* [Action item] Which lines run from the line with "let s := listening 4" through the line with "9 and 17. -/" in the entries below? Print them exactly, both ends included, and nothing more.

* [Material for the task]

-- ==== Sys2Proof/Tests/Slice0.lean ====
section
/-! SUPPORT. Tests of one step each, with expected values from the worked examples and tables of the spec, and for every
statement with hypotheses a witness that meets them. -/

namespace Sys2Proof.Tests

open Sys2Proof.Machine

-- One declaration at a time: the tests are many, and each would take a thread of its own.
set_option Elab.async false

/-! ### Looking at an answer -/

/-- A part of the next state; none if there is no next state. -/
def after {α : Type} (r : Result) (f : State → α) : Option α :=
  match r with
  | .next t => some (f t)
  | .fault _ => none
  | .refused _ => none

/-- The answer is a next state. -/
def goesOn (r : Result) : Bool := (after r (fun _ => ())).isSome

/-- The next state of an answer. -/
def nextOf (r : Result) : State := (after r id).getD State.reset

theorem eq_nextOf (r : Result) (h : goesOn r = true) : r = .next (nextOf r) := by
  cases r with
  | next t => rfl
  | fault f => cases f
  | refused f => simp [goesOn, after] at h

/-! ### The line of 12_worked_sequences.md -/

/-- Station 9 and the others by their zones: roster 4, 9, 17; 125 kbit/s; ticks of 100 ms; threshold 3; retry limit 2; T2
on zones 2 and 3, DEPARTED and UNSEEN, PEERS, latching; D0 a PERMIT of T2. G1 selects S4 (high) and S5 (low) at depth 2,
as in 02_watch_groups.md. -/
def plan (own : Station) (zones : Vector Zone 4) : StationConfig :=
  { revision := 1, number := own, bitRate := 2, tickCode := 2, sampleCode := 2, silence := 3, retryLimit := 2
    roster := 0x00020210
    groups := Vector.ofFn (fun g : Fin 4 =>
      if g = 1 then { selected := 0b0011, expected := 0b0001, zone := zones[g], depth := 2 }
      else { selected := 0, expected := 0, zone := zones[g], depth := 0 })
    terms := Vector.ofFn (fun t : Fin 16 =>
      if t = 2 then { zones := 0b1100, departed := true, unseen := true, plan := false, scope := .peers, latch := true }
      else { zones := 0, departed := false, unseen := false, plan := false, scope := .all, latch := false })
    outputs := Vector.ofFn (fun d : Fin 8 =>
      if d = 0 then { binding := some 2, mode := .permit, permitHigh := true, rest := .driven }
      else { binding := none, mode := .permit, permitHigh := true, rest := .openRest })
    releaseZones := 0b1100, networkRelease := true }

/-- The image of a plan's line-wide fields, zones and T2 and D0, with its check word. -/
def imageOf (own silence scope3 rosterLow release : Byte) : List Byte :=
  let groups : List Byte := [0, 0, 0, 0] ++ [3, 1, 2, 2] ++ [0, 0, 0, 0] ++ [0, 0, 0, 0]
  let terms : List Byte :=
    List.replicate 8 0 ++ [0x0C, 3, 1, 1] ++ [0, 0, scope3, 0] ++ List.replicate 48 0
  let outputs : List Byte := [2, 0, 1, 0] ++ (List.replicate 7 [0xFF, 0, 1, 1]).flatten
  let body : List Byte :=
    [0x5D, 0x31, 130, 1, own, 2, 2, 2, silence, 2, 0, 2, 2, rosterLow] ++ groups ++ terms ++ outputs ++ [0x0C, release]
  body ++ word16Bytes (crc (bytesBits body))

/-- S4 high and S5 low, the others low; REL inactive. -/
def quiet : SenseSample := { lines := 0x0010, rel := true }

/-- A station of this line right after its valid load. -/
def listening (own : Station) : State := State.reset.validLoad (plan own #v[0, 2, 0, 0]) [] quiet

/-- A report of a peer, every group conforming but G1 as given. -/
def report (g1 : Bool) (tally1 : Nibble) : ReportContent :=
  { phase := .running, health := .normal
    groups := Vector.ofFn (fun g : Fin 4 =>
      if g = 1 then { lines := 0, conforming := g1, tally := tally1 } else { lines := 0, conforming := true, tally := 0 }) }

/-- A roster peer that is PRESENT with report sequence 0 and every group conforming. -/
def present (zones : Vector Zone 4) : Entry :=
  { Entry.blank with
    roster := true, presence := .present, zoneMap := some zones
    plan := some { fingerprint := 0, agrees := true }
    report := some { sequence := 0, content := report true 0, stale := false } }

/-- Station 4 RUNNING with 9 and 17 PRESENT, every term clear, its engine IDLE, its groups settled. -/
def running : State :=
  let s := listening 4
  let settled := { s.watch with groups := Vector.replicate 4 { state := .conforming, tally := 0 } }
  let peers := PeerTable.setEntry (PeerTable.setEntry s.table 9 (present #v[0, 2, 0, 0])) 17 (present #v[3, 3, 3, 3])
  { s with
    ctrl := { s.ctrl with phase := .running, listenCount := 3, tick := 811 }
    watch := settled
    table := PeerTable.setEntry peers 4
      { PeerTable.entry s.table 4 with
        report := some { sequence := 0, content := { phase := .running, health := .normal, groups := settled.records },
                         stale := false } }
    engine := { s.engine with state := .idle }
    outputs := runningDrives (plan 4 #v[0, 2, 0, 0]) quietTerms
    outputTrace := [runningDrives (plan 4 #v[0, 2, 0, 0]) quietTerms]
    notices := [] }

/-- The station in another state of its engine. -/
def inEngine (st : EngineState) (f : Option Frame) (s : State) : State :=
  { s with engine := { s.engine with state := st, frame := f } }

/-- A frame of the station's own, at its start bit. -/
def ownFrame (k : Kind) (urgency : BitVec 3) (payload : List Bool) : Frame :=
  Frame.begun .sender (some { slot := k, urgency := urgency, payload := payload, sequence := none })

/-- A series not yet open. -/
def newSeries : Series := { attempts := 0, sequence := none, targets := none, heard := 0, superseded := false }

/-- Contending with a CHANGE of urgency u. -/
def contending (u : BitVec 3) (s : State) : State :=
  inEngine .contending (some (ownFrame .change u (report false 1).bits))
    { s with slate := { s.slate with change := some newSeries, departureOwed := true } }

/-- Sending a REFRESH whose key is won. -/
def sending (s : State) : State :=
  inEngine .sending
    (some { ownFrame .refresh 1 (report true 0).bits with
      position := 9, bits := keyBits 1 s.ctrl.ownNumber
      served := some { slot := .refresh, urgency := 1, payload := (report true 0).bits, sequence := some 0 } })
    { s with slate := { s.slate with refresh := true } }

/-- In the window of a CHANGE of its own, opened with sequence 4 for stations 9 and 17. -/
def confirming (s : State) : State :=
  inEngine .confirming
    (some { ownFrame .change 7 (report false 1).bits with
      position := 70, confirmMap := some 0
      served := some { slot := .change, urgency := 7, payload := (report false 1).bits, sequence := some 4 } })
    { s with slate := { s.slate with
        change := some { newSeries with sequence := some 4, targets := some 0x00020200 }, departureOwed := true } }

/-- Receiving a frame whose start bit has just begun. -/
def receiving (s : State) : State := inEngine .receiving (some (Frame.begun .receiver none)) s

* [The completed task]
  let s := listening 4
  let settled := { s.watch with groups := Vector.replicate 4 { state := .conforming, tally := 0 } }
  let peers := PeerTable.setEntry (PeerTable.setEntry s.table 9 (present #v[0, 2, 0, 0])) 17 (present #v[3, 3, 3, 3])
  { s with
    ctrl := { s.ctrl with phase := .running, listenCount := 3, tick := 811 }
    watch := settled
    table := PeerTable.setEntry peers 4
      { PeerTable.entry s.table 4 with
        report := some { sequence := 0, content := { phase := .running, health := .normal, groups := settled.records },
                         stale := false } }
    engine := { s.engine with state := .idle }
    outputs := runningDrives (plan 4 #v[0, 2, 0, 0]) quietTerms
    outputTrace := [runningDrives (plan 4 #v[0, 2, 0, 0]) quietTerms]
    notices := [] }

/-- The station in another state of its engine. -/
def inEngine (st : EngineState) (f : Option Frame) (s : State) : State :=
  { s with engine := { s.engine with state := st, frame := f } }

/-- A frame of the station's own, at its start bit. -/
def ownFrame (k : Kind) (urgency : BitVec 3) (payload : List Bool) : Frame :=
  Frame.begun .sender (some { slot := k, urgency := urgency, payload := payload, sequence := none })

/-- A series not yet open. -/
def newSeries : Series := { attempts := 0, sequence := none, targets := none, heard := 0, superseded := false }

/-- Contending with a CHANGE of urgency u. -/
def contending (u : BitVec 3) (s : State) : State :=
  inEngine .contending (some (ownFrame .change u (report false 1).bits))
    { s with slate := { s.slate with change := some newSeries, departureOwed := true } }

/-- Sending a REFRESH whose key is won. -/
def sending (s : State) : State :=
  inEngine .sending
    (some { ownFrame .refresh 1 (report true 0).bits with
      position := 9, bits := keyBits 1 s.ctrl.ownNumber
      served := some { slot := .refresh, urgency := 1, payload := (report true 0).bits, sequence := some 0 } })
    { s with slate := { s.slate with refresh := true } }

/-- In the window of a CHANGE of its own, opened with sequence 4 for stations 9 and 17. -/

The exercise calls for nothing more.